- DATASET RECORDS -

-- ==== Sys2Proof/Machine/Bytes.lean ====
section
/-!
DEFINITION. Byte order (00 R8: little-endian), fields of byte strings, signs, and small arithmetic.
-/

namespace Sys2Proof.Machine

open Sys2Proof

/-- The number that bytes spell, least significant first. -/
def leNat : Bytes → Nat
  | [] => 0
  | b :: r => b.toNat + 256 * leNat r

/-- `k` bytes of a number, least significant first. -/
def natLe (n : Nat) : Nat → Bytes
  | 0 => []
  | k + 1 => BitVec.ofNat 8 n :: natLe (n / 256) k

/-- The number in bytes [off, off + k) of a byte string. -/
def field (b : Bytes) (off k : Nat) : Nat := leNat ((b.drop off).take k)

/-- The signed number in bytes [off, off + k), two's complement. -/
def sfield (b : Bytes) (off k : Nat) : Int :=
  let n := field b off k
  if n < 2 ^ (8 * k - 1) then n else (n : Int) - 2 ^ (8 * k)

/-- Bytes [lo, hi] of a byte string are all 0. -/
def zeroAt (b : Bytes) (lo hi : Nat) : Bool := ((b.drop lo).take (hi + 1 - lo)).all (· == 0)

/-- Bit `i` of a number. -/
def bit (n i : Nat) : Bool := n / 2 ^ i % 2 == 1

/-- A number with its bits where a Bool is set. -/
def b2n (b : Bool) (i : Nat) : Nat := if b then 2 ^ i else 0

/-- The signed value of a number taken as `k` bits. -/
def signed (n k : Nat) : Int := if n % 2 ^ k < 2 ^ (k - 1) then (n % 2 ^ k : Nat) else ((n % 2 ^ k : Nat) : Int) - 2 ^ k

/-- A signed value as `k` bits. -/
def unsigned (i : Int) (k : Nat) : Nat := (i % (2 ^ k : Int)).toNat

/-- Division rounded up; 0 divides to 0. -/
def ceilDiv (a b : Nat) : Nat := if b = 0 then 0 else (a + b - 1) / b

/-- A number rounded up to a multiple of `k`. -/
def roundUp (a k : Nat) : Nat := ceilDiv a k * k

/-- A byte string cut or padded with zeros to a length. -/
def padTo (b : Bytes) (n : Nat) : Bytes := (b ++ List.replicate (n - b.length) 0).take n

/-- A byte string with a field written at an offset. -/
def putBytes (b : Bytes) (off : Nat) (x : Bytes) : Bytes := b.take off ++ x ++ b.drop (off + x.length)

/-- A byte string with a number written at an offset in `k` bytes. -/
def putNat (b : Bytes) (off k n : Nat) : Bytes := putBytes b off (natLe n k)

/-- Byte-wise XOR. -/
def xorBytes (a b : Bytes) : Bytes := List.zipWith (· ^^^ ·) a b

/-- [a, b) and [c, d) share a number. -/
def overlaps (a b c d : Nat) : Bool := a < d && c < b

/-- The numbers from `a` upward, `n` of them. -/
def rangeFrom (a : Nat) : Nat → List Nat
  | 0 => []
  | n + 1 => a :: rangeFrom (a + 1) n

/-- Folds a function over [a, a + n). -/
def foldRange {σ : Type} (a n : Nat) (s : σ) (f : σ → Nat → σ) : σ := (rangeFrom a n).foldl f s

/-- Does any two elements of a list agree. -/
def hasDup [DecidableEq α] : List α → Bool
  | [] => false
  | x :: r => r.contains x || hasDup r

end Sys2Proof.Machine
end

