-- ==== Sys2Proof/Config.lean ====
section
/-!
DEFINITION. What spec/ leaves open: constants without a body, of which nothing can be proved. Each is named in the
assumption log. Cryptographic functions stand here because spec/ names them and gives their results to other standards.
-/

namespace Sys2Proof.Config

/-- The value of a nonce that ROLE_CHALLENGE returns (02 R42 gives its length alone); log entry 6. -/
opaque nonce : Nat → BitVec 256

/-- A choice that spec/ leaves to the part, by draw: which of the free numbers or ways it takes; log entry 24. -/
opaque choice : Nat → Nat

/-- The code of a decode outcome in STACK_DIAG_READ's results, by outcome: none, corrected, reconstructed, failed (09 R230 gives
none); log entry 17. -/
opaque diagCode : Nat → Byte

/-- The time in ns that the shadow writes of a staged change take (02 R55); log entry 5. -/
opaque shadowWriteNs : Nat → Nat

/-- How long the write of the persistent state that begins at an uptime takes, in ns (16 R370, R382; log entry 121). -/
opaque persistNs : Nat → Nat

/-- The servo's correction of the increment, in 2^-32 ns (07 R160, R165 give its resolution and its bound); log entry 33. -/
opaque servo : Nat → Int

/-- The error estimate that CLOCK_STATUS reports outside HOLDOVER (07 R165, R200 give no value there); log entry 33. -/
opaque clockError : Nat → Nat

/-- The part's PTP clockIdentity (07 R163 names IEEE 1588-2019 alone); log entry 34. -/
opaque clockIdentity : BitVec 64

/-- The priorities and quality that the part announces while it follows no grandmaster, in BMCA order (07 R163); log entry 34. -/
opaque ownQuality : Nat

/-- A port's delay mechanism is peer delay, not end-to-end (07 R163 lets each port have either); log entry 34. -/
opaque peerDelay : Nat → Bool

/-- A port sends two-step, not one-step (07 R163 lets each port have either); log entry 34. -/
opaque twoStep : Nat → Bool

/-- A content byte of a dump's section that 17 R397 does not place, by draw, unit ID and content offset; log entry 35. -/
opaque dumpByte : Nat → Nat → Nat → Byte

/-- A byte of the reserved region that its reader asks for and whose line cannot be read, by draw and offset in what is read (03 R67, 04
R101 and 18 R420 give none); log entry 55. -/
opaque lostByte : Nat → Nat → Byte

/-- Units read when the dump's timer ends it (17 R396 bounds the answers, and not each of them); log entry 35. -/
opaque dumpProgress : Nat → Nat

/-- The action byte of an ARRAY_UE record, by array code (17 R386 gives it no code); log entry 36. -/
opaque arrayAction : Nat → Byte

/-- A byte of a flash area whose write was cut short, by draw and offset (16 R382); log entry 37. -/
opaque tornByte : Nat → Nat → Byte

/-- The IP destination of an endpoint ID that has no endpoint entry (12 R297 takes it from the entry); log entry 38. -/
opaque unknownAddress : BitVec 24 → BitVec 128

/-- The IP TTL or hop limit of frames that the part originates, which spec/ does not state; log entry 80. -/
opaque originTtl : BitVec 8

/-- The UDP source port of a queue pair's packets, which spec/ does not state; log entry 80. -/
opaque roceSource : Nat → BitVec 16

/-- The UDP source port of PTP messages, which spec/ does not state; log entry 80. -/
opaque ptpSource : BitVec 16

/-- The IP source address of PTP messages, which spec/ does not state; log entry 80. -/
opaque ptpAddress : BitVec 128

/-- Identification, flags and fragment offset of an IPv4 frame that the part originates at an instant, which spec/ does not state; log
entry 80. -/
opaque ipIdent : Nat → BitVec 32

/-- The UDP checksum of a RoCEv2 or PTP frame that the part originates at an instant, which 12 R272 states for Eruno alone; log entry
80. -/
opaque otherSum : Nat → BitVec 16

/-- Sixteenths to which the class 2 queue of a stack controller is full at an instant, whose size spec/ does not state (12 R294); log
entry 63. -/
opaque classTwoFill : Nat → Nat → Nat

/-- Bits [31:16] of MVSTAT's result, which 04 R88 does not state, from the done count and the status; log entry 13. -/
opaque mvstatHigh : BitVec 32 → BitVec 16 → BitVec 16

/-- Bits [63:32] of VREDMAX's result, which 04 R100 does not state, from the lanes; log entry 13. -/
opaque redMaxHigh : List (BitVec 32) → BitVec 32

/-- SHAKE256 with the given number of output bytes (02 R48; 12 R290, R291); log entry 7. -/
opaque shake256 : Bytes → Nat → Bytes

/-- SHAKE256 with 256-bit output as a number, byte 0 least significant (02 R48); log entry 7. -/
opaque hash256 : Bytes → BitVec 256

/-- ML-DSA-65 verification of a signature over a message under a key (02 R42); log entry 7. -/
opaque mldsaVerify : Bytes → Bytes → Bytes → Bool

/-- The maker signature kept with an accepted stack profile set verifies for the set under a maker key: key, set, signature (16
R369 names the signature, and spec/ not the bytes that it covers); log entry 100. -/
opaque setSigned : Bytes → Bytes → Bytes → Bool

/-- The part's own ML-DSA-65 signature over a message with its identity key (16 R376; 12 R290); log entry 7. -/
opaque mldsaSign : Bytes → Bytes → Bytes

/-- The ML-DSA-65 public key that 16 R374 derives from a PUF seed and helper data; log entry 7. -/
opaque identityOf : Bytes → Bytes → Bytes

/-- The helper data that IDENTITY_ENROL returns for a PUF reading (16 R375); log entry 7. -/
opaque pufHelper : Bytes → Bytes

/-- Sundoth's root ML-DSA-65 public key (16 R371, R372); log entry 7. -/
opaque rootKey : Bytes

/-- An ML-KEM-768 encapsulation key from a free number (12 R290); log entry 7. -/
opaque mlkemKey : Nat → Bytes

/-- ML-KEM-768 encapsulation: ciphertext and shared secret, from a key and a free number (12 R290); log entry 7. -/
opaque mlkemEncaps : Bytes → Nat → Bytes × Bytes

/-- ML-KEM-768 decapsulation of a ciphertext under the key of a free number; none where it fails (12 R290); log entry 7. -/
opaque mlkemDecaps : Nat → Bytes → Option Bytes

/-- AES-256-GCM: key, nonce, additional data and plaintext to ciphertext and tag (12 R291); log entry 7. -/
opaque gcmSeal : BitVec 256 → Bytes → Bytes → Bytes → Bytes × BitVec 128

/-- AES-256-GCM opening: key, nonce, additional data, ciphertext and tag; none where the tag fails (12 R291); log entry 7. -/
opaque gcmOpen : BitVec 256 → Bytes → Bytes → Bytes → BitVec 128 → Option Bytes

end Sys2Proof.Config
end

==

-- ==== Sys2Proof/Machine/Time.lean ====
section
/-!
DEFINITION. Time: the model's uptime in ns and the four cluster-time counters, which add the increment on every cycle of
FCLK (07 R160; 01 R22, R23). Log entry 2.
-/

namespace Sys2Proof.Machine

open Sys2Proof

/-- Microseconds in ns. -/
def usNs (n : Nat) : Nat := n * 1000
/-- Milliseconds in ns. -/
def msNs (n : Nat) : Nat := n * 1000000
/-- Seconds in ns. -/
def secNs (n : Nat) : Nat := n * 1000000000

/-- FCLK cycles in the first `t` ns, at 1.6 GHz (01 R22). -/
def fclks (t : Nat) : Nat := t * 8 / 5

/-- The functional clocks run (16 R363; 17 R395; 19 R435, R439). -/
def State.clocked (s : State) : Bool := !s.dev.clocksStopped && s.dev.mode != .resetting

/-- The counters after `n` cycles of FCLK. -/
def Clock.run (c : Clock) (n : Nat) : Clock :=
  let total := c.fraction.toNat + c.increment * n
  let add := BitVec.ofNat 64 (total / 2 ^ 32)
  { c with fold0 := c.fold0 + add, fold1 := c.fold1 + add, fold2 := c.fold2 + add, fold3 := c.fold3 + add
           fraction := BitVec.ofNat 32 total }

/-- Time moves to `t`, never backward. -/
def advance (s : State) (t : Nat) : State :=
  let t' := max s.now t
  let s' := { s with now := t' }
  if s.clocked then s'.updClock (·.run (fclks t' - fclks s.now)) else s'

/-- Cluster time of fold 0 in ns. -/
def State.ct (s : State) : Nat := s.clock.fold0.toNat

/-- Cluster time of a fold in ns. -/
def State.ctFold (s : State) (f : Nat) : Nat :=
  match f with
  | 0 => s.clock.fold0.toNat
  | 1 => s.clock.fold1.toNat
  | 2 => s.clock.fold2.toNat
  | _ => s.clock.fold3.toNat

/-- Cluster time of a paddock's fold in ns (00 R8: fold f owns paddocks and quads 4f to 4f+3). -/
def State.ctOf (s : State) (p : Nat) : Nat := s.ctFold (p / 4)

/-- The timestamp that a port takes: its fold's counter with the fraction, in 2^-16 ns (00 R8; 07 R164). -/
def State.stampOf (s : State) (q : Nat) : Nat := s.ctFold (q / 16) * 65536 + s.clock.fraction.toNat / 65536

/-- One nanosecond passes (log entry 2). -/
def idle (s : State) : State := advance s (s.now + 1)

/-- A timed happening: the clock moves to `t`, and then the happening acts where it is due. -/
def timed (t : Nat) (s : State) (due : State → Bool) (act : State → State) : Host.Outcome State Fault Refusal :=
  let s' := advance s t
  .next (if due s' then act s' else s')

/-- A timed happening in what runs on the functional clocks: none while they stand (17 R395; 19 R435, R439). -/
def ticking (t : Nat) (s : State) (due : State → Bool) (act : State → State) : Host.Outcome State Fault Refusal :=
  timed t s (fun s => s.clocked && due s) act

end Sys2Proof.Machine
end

- PROBLEM TO WORK ON -
In the data above, start at the line that has "An ML-KEM-768 encapsulation", stop after the line that has "opaque mlkemDecaps : Nat", and print every line in between exactly as it stands.

- WRITTEN REPLY -
/-- An ML-KEM-768 encapsulation key from a free number (12 R290); log entry 7. -/
opaque mlkemKey : Nat → Bytes

/-- ML-KEM-768 encapsulation: ciphertext and shared secret, from a key and a free number (12 R290); log entry 7. -/
opaque mlkemEncaps : Bytes → Nat → Bytes × Bytes

/-- ML-KEM-768 decapsulation of a ciphertext under the key of a free number; none where it fails (12 R290); log entry 7. -/
opaque mlkemDecaps : Nat → Bytes → Option Bytes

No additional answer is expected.